+++ Given records +++

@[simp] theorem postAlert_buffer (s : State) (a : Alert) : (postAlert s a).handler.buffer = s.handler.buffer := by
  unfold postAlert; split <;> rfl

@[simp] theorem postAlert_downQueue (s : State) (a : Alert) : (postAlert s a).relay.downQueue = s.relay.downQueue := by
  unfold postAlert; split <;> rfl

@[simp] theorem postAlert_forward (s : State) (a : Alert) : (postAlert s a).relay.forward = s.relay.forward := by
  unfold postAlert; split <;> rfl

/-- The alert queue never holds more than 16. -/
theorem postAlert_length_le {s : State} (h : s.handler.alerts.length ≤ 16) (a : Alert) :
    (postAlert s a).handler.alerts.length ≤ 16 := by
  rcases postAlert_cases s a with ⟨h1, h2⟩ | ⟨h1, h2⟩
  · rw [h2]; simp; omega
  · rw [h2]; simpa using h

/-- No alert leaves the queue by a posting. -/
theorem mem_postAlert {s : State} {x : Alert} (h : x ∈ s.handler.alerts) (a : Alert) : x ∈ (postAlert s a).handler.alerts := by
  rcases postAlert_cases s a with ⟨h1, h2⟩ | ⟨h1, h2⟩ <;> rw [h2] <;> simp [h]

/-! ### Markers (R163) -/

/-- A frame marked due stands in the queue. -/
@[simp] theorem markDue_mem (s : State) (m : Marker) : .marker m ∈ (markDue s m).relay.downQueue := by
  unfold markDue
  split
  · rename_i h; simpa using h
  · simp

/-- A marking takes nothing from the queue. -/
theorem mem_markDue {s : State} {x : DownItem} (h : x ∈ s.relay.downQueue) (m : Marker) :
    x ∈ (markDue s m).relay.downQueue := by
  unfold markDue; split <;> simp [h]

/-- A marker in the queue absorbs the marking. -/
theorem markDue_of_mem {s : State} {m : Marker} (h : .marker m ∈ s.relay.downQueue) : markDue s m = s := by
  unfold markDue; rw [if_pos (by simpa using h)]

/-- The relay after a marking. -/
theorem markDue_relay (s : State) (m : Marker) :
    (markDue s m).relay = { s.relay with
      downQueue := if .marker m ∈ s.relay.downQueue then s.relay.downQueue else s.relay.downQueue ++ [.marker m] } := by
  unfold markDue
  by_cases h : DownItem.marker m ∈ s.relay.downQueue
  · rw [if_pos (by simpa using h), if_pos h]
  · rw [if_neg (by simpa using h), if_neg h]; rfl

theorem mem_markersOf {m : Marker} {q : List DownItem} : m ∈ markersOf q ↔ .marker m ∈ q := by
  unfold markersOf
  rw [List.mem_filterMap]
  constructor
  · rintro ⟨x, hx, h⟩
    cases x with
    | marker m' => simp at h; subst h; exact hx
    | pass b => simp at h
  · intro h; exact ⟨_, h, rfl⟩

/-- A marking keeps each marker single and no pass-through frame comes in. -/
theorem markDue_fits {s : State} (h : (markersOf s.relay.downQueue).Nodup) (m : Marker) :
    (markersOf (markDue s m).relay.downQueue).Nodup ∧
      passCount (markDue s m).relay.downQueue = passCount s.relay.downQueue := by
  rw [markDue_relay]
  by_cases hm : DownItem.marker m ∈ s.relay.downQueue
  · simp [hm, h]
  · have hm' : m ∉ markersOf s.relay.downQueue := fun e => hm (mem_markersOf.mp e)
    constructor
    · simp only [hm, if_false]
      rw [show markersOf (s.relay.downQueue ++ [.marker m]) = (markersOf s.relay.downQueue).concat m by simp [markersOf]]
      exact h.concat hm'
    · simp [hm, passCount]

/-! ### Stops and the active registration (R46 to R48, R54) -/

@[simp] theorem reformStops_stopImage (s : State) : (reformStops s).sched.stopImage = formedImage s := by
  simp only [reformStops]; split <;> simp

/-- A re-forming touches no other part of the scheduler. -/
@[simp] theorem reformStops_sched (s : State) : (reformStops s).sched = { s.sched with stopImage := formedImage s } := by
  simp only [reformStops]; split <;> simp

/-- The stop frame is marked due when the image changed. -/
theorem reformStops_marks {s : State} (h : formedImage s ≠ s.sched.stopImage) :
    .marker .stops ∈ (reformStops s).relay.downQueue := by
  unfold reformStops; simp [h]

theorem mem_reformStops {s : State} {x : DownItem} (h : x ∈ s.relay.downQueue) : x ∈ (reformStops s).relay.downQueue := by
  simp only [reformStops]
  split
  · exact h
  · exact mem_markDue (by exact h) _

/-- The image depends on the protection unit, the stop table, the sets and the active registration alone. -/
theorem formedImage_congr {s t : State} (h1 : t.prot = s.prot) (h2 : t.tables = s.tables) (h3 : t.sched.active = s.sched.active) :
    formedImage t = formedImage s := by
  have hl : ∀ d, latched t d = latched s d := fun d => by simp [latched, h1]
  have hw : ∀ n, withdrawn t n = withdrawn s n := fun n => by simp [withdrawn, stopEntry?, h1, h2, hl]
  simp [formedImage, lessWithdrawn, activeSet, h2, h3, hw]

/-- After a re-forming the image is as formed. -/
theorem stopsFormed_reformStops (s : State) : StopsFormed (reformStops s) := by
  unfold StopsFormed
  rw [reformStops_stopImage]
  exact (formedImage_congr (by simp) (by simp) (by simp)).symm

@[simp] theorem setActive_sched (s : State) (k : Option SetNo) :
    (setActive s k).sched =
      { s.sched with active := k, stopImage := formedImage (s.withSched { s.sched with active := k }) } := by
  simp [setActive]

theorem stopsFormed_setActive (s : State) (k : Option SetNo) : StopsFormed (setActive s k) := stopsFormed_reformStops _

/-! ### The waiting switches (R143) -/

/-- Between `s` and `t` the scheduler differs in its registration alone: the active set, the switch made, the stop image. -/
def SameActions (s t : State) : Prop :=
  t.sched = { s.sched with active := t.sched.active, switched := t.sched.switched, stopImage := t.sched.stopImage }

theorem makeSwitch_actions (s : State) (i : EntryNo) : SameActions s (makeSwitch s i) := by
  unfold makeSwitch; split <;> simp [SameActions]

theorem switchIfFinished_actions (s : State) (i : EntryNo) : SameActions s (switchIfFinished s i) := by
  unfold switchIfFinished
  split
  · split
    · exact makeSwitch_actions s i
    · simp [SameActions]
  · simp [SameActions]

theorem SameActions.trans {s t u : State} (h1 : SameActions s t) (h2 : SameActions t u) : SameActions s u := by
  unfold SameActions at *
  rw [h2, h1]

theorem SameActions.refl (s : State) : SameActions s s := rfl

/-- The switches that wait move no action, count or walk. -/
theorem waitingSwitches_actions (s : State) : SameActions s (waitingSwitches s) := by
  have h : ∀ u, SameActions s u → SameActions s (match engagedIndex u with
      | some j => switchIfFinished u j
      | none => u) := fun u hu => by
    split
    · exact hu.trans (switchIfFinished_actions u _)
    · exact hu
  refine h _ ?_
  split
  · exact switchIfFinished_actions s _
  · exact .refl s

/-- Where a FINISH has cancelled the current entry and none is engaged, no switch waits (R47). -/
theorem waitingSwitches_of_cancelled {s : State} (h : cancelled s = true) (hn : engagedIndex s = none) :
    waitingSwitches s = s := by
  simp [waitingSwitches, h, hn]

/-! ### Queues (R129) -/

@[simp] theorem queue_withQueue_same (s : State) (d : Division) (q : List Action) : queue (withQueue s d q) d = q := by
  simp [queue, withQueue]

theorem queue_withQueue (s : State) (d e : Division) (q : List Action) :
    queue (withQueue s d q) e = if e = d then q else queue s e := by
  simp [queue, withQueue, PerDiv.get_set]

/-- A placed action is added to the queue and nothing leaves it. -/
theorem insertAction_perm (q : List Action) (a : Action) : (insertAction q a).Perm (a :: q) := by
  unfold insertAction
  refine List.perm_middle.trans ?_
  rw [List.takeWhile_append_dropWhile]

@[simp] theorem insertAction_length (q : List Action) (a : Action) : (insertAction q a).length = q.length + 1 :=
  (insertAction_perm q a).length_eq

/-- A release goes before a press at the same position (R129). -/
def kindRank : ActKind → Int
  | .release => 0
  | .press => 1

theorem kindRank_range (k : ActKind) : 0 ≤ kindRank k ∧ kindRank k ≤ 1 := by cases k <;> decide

+++

▶ [The task] Send back an exact copy of only the lines from the line with "makeSwitch_actions s i" up to and including the line with "exact .refl s" in the data above.

▶ [Answer space]
    · exact makeSwitch_actions s i
    · simp [SameActions]
  · simp [SameActions]

theorem SameActions.trans {s t u : State} (h1 : SameActions s t) (h2 : SameActions t u) : SameActions s u := by
  unfold SameActions at *
  rw [h2, h1]

theorem SameActions.refl (s : State) : SameActions s s := rfl

/-- The switches that wait move no action, count or walk. -/
theorem waitingSwitches_actions (s : State) : SameActions s (waitingSwitches s) := by
  have h : ∀ u, SameActions s u → SameActions s (match engagedIndex u with
      | some j => switchIfFinished u j
      | none => u) := fun u hu => by
    split
    · exact hu.trans (switchIfFinished_actions u _)
    · exact hu
  refine h _ ?_
  split
  · exact switchIfFinished_actions s _
  · exact .refl s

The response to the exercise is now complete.